# HD Tv Picture & Sound Problems.



## inpachi789 (May 15, 2011)

My TV does not show picture or sound. 

Hi I recently bought a house and the previous owner left a TV a pretty nice one at that.
However as you may expect the TV has problems the back is opened up and there is no picture or sound. It however does start up which is a +. When attempting to change channels it shows a handfull of colorful lines. and if I leave it alone for a bit every 20 seconds it does the same thing. I feel this TV is fixable I just need a little help. 
The make is.
AOC
The model is.
A42HD84.


Any help is much appreciated!

I recently did a bit of searching and I think I may of found the problem either the powersource is bad or one of the boards is bad. How would I go about checking to see if either the powersource is bad or one of the boards is bad?


----------



## Doobleshaft (Jun 29, 2008)

I'm no electronics expert but I did find once that a solder joint was bad on a turn table through some simple testing.

All I can suggest is (ideally plug the TV into a RCD socket if you do this), lay the tv face down and switch on.

Test first where the power comes it to ensure you have the expected AC voltage and then test at every solder point on the power supply inside which I would expect to be a separate board.
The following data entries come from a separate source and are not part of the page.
/-- The ingress Cuff lanes of a probe route: ATTEN at 0 mA (R466), and no tone, where R61 has calibration light take the tag tone
(DESIGN CHOICE, log entry 225). -/
def probeIn (a : Nat) : List LaneSet :=
  [0, 1].map fun pl => ⟨cuffOf pl 0 a, false, some 0, none, none, none, some 0, some 0⟩

/-- Takes up the staged pattern of a stage, or fails the run where the pattern store is full (R204). -/
def State.calStage (s : State) (n : Nat) (routes : List Rt) (lanes : List LaneSet) : State :=
  match s.calPat lanes with
  | some s1 => s1.setCal { s1.cal with stage := n, fired := false, next := routes.map fun r => (r.a, r.b, r.m) }
  | none => (State.schedEvent s (s.raise YK_EVT.STORE_FULL [])).calStop 4 0

/-- Stages a probe layer as stage n (R468). -/
def State.calLayer (s : State) (n : Nat) (cross : Bool) : State :=
  let rts := s.layerRoutes cross
  let gone := s.openIdle.filter fun a => !(rts.any fun r => r.a == a)
  let s1 := s.calKeep (rts.flatMap fun r => [cuffOf 0 0 r.a, cuffOf 1 0 r.a] ++ r.litLanes)
  s1.calStage n rts (gone.flatMap closeIn ++ rts.flatMap fun r => routeLanes r.a ⟨r.b, r.m⟩ ++ probeIn r.a)

/-- Stages the pattern that releases the probe routes as stage n (R468). -/
def State.calLetGo (s : State) (n : Nat) : State := s.calStage n [] (s.openIdle.flatMap closeIn)

/-! ### Commands (R471 to R479) -/

/-- A run begins. -/
def State.calBegin (s : State) (op : Nat) : State :=
  let sc := s.scope
  s.setCal { s.cal with
    busy := true, op := op, result := 0, cause := 0, doneC := 0, c0 := sc.1, c1 := sc.2, undo := ⟨s.cal.consts, []⟩
    delta := 0, deltaC := 0, step := 0, stage := 0, fired := false, lit0 := [], lit1 := [], train := [], turn := [], todo := []
    mean := none, back := [], pulsed := [], rest := [], fin := [] }

/-- The clusters in the scope of the run. -/
def State.scopeCl (s : State) : List Nat := (List.range 144).filter s.inScope

/-- An ADC step begins (R472, R473): VREF_EXT is selected and the lanes of the ADC are held. -/
def State.elecHold (s : State) : State :=
  let a := s.cal.step
  let keys := s.scopeCl.map fun c => 8 * c + a
  let refs := keys.map fun k => (k, s.refSel (k / 8) a)
  let s1 := (s.setCal { s.cal with refs := refs }).calTake keys
  keys.foldl (fun (s : State) k => State.refSelect (k / 8) (wd (4 ^ a)) s a) s1

/-- In-ports that CAL_OPT measures: of a selected group, without a path, their ingress clusters in scope (R474). -/
def State.optPorts (s : State) : List Nat :=
  (List.range 512).filter fun p => bit (16 + p / 128) (s.reg .CAL_SCOPE []) && !s.hasPath p
    && s.inScope (136 + p / 256) && s.inScope (140 + p / 256)

/-- The window of CAL_OPT begins (R474, R475): it measures every in-port at once, so that it comes before the ADC steps of the other
clusters (R472; DEDUCED, log entry 235). The ingress Cuff clusters concerned convert in HI, the measured lanes stand at 0 mA,
and the egress lanes that use words of those clusters hold. -/
def State.optHold (s : State) : State :=
  let ports := s.optPorts
  let cls := (ports.flatMap fun p => [136 + p / 256, 140 + p / 256]).eraseDups
  let s1 := (s.setCal { s.cal with
    rmodes := cls.map fun c => (c, s.f CNV_RANGE.RMODE [c])
    zero := ports.flatMap fun p => [cuffOf 0 0 p, cuffOf 1 0 p] }).calTake (cls.flatMap fun c => (List.range 8).map fun a => 8 * c + a)
  let s2 := cls.foldl (fun (s : State) c => s.setF CNV_RANGE.RMODE [c] 2) s1
  [138, 139, 142, 143].foldl (fun s c => forLanes c State.cufHoldLane s) s2

/-- Set-points that a run has changed are stored in module flash (R477, R478). -/
def State.spStore (s : State) (u : CalUndo) : State :=
  s.setCal { s.cal with storedSp := u.setpt.foldl (fun (m : SMap Word) (p : Nat × Word) =>
    sset m p.1 (s.reg .SETPT [p.1 / 512, p.1 / 2 % 256, p.1 % 2])) s.cal.storedSp }

/-- RESTORE (R477). -/
def State.calRestore (s : State) : State :=
  match s.cal.last with
  | none => s
  | some u =>
    ((s.setCal { s.cal with
      op := 6, result := 1, cause := 0, doneC := 0, consts := u.consts, stored := u.consts, last := none }).spBack u).spStore u

/-- A write of CAL_CMD (R476, R479). -/
def doCalCmd (op t : Nat) (s0 : State) : State :=
  let s := s0.passTo t
  if op = 15 then s.calAbort 7
  else if op = 0 ∨ 6 < op then s
  else if s.cal.busy then s.raise CAL_STATUS.CMD_REJ []
  else
    let c := s.calCause op
    if c ≠ 0 then s.setCal { s.cal with op := op, result := 3, cause := c, doneC := 0 }
    else match op with
      | 3 => (s.calBegin op).calLayer 1 false
      | 4 => (s.calBegin op).elecHold
      | 5 => (s.calBegin op).optHold
      | 6 => s.calRestore
      | _ => (s.calBegin op).calLayer 4 false

/-- Meaning of TRIM_CHECK (R471). -/
def execTrimCheck (t : Nat) (s : State) : Host.Outcome State Fault Refusal := .next (s.hostWr .CAL_CMD [] (doCalCmd 1 t))

/-- Meaning of TRIM (R471). -/
def execTrim (t : Nat) (s : State) : Host.Outcome State Fault Refusal := .next (s.hostWr .CAL_CMD [] (doCalCmd 2 t))

/-- Meaning of PROBE_LEARN (R468). -/
def execProbeLearn (t : Nat) (s : State) : Host.Outcome State Fault Refusal := .next (s.hostWr .CAL_CMD [] (doCalCmd 3 t))

/-- Meaning of CAL_ELEC (R473). -/
def execCalElec (t : Nat) (s : State) : Host.Outcome State Fault Refusal := .next (s.hostWr .CAL_CMD [] (doCalCmd 4 t))

/-- Meaning of CAL_OPT (R474). -/
def execCalOpt (t : Nat) (s : State) : Host.Outcome State Fault Refusal := .next (s.hostWr .CAL_CMD [] (doCalCmd 5 t))

/-- Meaning of RESTORE (R477). -/
def execRestore (t : Nat) (s : State) : Host.Outcome State Fault Refusal := .next (s.hostWr .CAL_CMD [] (doCalCmd 6 t))

/-- Meaning of ABORT (R476). -/
def execAbort (t : Nat) (s : State) : Host.Outcome State Fault Refusal := .next (s.hostWr .CAL_CMD [] (doCalCmd 15 t))

/-! ### Trimming (R470, R471) -/

/-- The rest-state set-point of an element: that of its slot in the BAR row (R44, R471). -/
def State.restSp (s : State) (e : Nat) : Int := s.sp e (nodeSlot false (qE e))

/-- Pulses given to the cell of an element. -/
def State.cellPulses (s : State) (e : Nat) : Nat := Config.pulses e + sget 0 s.cal.pulses e

/-- Pulses of the next train of an element: its number and its sense, none where it stops (R470, R471). -/
def State.nextTrain (s : State) (e : Nat) : Option (Nat × Bool) :=
  let v := s.restSp e
  let n := min (clampN 1 (s.f TRIM_CFG.TRAIN []) (v.natAbs / 106)) (4096 - s.cellPulses e)
  if v.natAbs ≤ s.f TRIM_CFG.TOL [] ∨ s.f TRIM_CFG.TRAINS [] ≤ sget 0 s.cal.train e ∨ n = 0 then none else some (n, decide (v < 0))

/-- Elements of a map outside TOL. -/
def State.nOut (s : State) (m : SMap Int) : Nat := (m.filter fun p : Nat × Int => decide (s.f TRIM_CFG.TOL [] < p.2.natAbs)).length

/-- Adds d to a set-point word: SP_REF, and SP where `both` (R471). -/
def State.spShift (s : State) (e : Nat) (k both : Bool) (d : Int) : State :=
  let ix := [e / 256, e % 256, b2n k]
  let s1 := s.setF SETPT.SP_REF ix (spBits e (s.spRef e k + d))
  if both then s1.setSp e k (s1.sp e k + d) else s1

/-- The changes of TRIM come into the set-points: the rest slot has already learned its own (R471). -/
def State.trimShift (s : State) : State :=
  s.cal.rest.foldl (fun (s : State) (p : Nat × Int) =>
    let d := sget p.2 s.cal.fin p.1 - p.2
    let k := nodeSlot false (qE p.1)
    (s.spShift p.1 k false d).spShift p.1 (!k) true d) s

/-- The turn of lane j of cluster c (R471): an element that the layer did not reach is passed; one that stops leaves the turn to the
next, which the same layer has taught (DEDUCED, log entry 150); else its next train is to be given. -/
def State.trimLane (c : Nat) (s : State) (j : Nat) : State :=
  let e := 256 * c + j
  let k := s.cal
  if decide (j < sget 0 k.turn c) || k.todo.any (fun x => x.1 / 256 == c) then s
  else if (sfind k.rest e).isNone && !k.lit0.contains e then s.setCal { k with turn := sset k.turn c (j + 1) }
  else
    let s1 := s.setCal { k with rest := if (sfind k.rest e).isNone then sset k.rest e (s.restSp e) else k.rest }
    match s1.nextTrain e with
    | some x => s1.setCal { s1.cal with todo := k.todo ++ [(e, x.1, x.2)], turn := sset k.turn c j, train := sset k.train e (sget 0 k.train e + 1) }
    | none => s1.setCal { s1.cal with fin := sset k.fin e (s1.restSp e), turn := sset k.turn c (j + 1) }

/-- The next element of each cluster in scope; the clusters trim in parallel (R471). -/
def State.trimTurns (s : State) : State :=
  (s.scopeCl.filter fun c => decide (c < 136)).foldl (fun s c => (List.range 256).foldl (State.trimLane c) s) s

/-- A BAR layer has been learned and released (R471): TRIM_CHECK reports; TRIM gives each cluster the next train of the element
whose turn it is, or, after the last element of every cluster, updates the set-points and runs PROBE_LEARN. -/
def State.trimNext (s : State) : State :=
  let k := s.cal
  if k.op = 1 then
    let rest := (k.lit0.filter fun e => s.inScope (e / 256)).foldl (fun (m : SMap Int) e => sset m e (s.restSp e)) []
    (s.setF TRIM_RES.N_OUT [] (min 65535 (s.nOut rest))).setCal
      { k with rest := rest, stage := 7, doneC := (s.scopeCl.filter fun c => decide (c < 136)).length }
  else
    let s1 := s.trimTurns
    let todo := s1.cal.todo
    let s2 := s1.setCal { s1.cal with doneC := (s1.cal.turn.filter fun p => decide (256 ≤ p.2)).length }
    if todo.isEmpty then
      let s3 := (s2.calKeep (s2.cal.rest.map Prod.fst)).trimShift
      let s4 := s3.setReg .TRIM_RES [] (wd (min 65535 (s3.nOut s3.cal.fin) * 2 ^ 16 + min 65535 s3.cal.pulsed.length))
      (s4.setCal { s4.cal with lit0 := [], lit1 := [] }).calLayer 1 false
    else
      (s2.setCal { s2.cal with stage := 6 }).calTake ((todo.map fun x => x.1 / 256).flatMap fun c => (List.range 8).map fun a => 8 * c + a)

/-- TRIM_PULSE (R470): one pulse by the pulser of cluster c. -/
def doTrimPulse (c t : Nat) (s0 : State) : State :=
  let s := s0.passTo t
  let k := s.cal
  if !k.busy || decide (k.stage ≠ 6) then s
  else match k.todo.find? fun x => x.1 / 256 == c with
    | none => s
    | some x =>
      let n := sget 0 k.pulses x.1 + 1
      let todo := if x.2.1 ≤ 1 then k.todo.erase x else k.todo.map fun y => if y = x then (x.1, x.2.1 - 1, x.2.2) else y
      let busy := if todo.any fun y => y.1 / 256 == c then k.busyAdc else k.busyAdc.filter fun b => b / 8 ≠ c
      let s1 := s.setCal { k with
        todo := todo, busyAdc := busy, pulses := sset k.pulses x.1 n
        pulsed := if k.pulsed.contains x.1 then k.pulsed else k.pulsed ++ [x.1] }
      let s2 := if Config.pulses x.1 + n = 4096 then s1.setF TRIM_WORN.N_WORN [] (min 65535 (s1.f TRIM_WORN.N_WORN [] + 1)) else s1
      if todo.isEmpty then s2.calLayer 4 false else s2

/-- Meaning of TRIM_PULSE (R470). -/
def execTrimPulse (c : Fin 136) (t : Nat) (s : State) : Host.Outcome State Fault Refusal := .next (doTrimPulse c t s)

/-! ### Dwells (R467, R468) -/

/-- Switching elements found lit in the layer that ends, by slot (R467). -/
def State.litIn (s : State) (k : Bool) : List Nat :=
  s.cal.seen.filter fun e => s.cal.lanes.contains e && !isCuffE e && (s.lane e).cmd == k

/-- PROBE_LAYER_DWELL (R468): the layer has been held for DWELL_US. -/
def doProbeLayerDwell (t : Nat) (s0 : State) : State :=
  let s := s0.passTo t
  let k := s.cal
  if !k.busy || !k.fired || decide (s.clr.now < k.fireAt + s.f CAL_PRB.DWELL_US [] * 1000) then s
  else
    let hit := s.setCal { k with lit0 := (k.lit0 ++ s.litIn false).eraseDups, lit1 := (k.lit1 ++ s.litIn true).eraseDups }
    match k.stage with
    | 1 => hit.calLayer 2 true
    | 2 => hit.calLetGo 3
    | 4 => (s.setCal { k with lit0 := s.litIn false ++ s.litIn true }).calLetGo 5
    | 5 => s.trimNext
    | _ => s

/-- Meaning of PROBE_LAYER_DWELL (R468). -/
def execProbeLayerDwell (t : Nat) (s : State) : Host.Outcome State Fault Refusal := .next (doProbeLayerDwell t s)

/-! ### Steps of a calibration (R472 to R474) -/

/-- 10^(num / den) × 10^40. -/
def pow10Q (num : Int) (den : Nat) : Nat :=
  let q := num / (den : Int)
  let e := expFix ((num % (den : Int)).toNat * ln10 / den)
  if 0 ≤ q then e * 10 ^ q.toNat else e / 10 ^ (-q).toNat

/-- Half steps of 1/256 dB in a decade. -/
def dbSteps : Nat := 5120

/-- The largest k below 2^(n + 1) for which a / b is at least 10^((2k − 1) / 5,120): a ratio in 1/256 dB, rounded. -/
def ratioDb (a b : Nat) (n : Nat) : Nat :=
  (List.range (n + 1)).foldl (fun k i =>
    let m := k + 2 ^ (n - i)
    if b ^ dbSteps * 10 ^ (2 * m - 1) ≤ a ^ dbSteps then m else k) 0

/-- The size of a gain change in 1/256 dB (R478). -/
def gainStep (a b : Nat) : Nat := if a = 0 ∨ b = 0 then 65535 else min 65535 (if a < b then ratioDb b a 15 else ratioDb a b 15)

/-- The largest change so far and its cluster. -/
def Cal.widen (k : Cal) (d c : Nat) : Cal := { k with delta := max k.delta d, deltaC := if k.delta < d then c else k.deltaC }

/-- The constants that a step finds for a channel (R473): those of the command, whose gain holds for VREF_EXT at its nominal 1.250 V
and is scaled to the value declared in CAL_VREF; free values where the command lists none (DESIGN CHOICE, log entry 152). -/
def State.elecConst (s : State) (l : List CalMeas) (n c h : Nat) (hi : Bool) (ref : Nat) : CalConst :=
  match l.find? fun x => x.c.val == c && x.h.val == h && x.hi == hi && x.ref.val == ref with
  | some x => ⟨x.off, (x.gain * s.f CAL_VREF.VREF [] + 625000) / 1250000⟩
  | none => ⟨Config.elecOff n (convKey c h hi ref), Config.elecGain n (convKey c h hi ref)⟩

/-- A new pair of constants of a channel. -/
def State.setConst (s : State) (c h : Nat) (hi : Bool) (ref : Nat) (x : CalConst) : State :=
  let k := s.cal.widen (gainStep (s.convConst c h hi ref).gain x.gain) c
  s.setCal { k with consts := sset k.consts (convKey c h hi ref) x }

/-- Ranges and references of a channel. -/
def chanForms : List (Bool × Nat) := [(false, 0), (false, 1), (false, 2), (true, 0), (true, 1), (true, 2)]

/-- The channels of the ADC in step, in every cluster in scope. -/
def State.stepChans (s : State) : List (Nat × Nat) := s.scopeCl.flatMap fun c => (List.range 64).map fun i => (c, 64 * s.cal.step + i)

/-- The new constants of a step of CAL_ELEC (R473): both ranges and all three references of every channel of its ADC. -/
def State.elecApply (l : List CalMeas) (s : State) : State :=
  let f := s.takeFree
  s.stepChans.foldl (fun z ch => chanForms.foldl (fun z x =>
    z.setConst ch.1 ch.2 x.1 x.2 (s.elecConst l f.1 ch.1 ch.2 x.1 x.2)) z) f.2

/-- Scales the gain of channel h of cluster c by 10^(num / den), in both ranges and for every reference (R474). -/
def State.scaleCh (num : Int) (den : Nat) (s : State) (p : Nat × Nat) : State :=
  let f := pow10Q num den
  chanForms.foldl (fun (s : State) (x : Bool × Nat) =>
    let o := s.convConst p.1 p.2 x.1 x.2
    s.setCal { s.cal with consts := sset s.cal.consts (convKey p.1 p.2 x.1 x.2) { o with gain := (2 * o.gain * f + fix1) / (2 * fix1) } }) s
While you could be lucky and find an easy solder point to fix, it may be a whole board change. If you can easily remove that board though check the capacitors to see if they have bulged. If so and you can read what they are then you may be able to replace them and solve the problem.


----------



## greenbrucelee (Apr 24, 2007)

It's probably the inverter if it's lcd, if it's a plasma then the phosphors could be damaged.

You shouldn't really mess about with capacitors n stuff if you don't know what your doing.


----------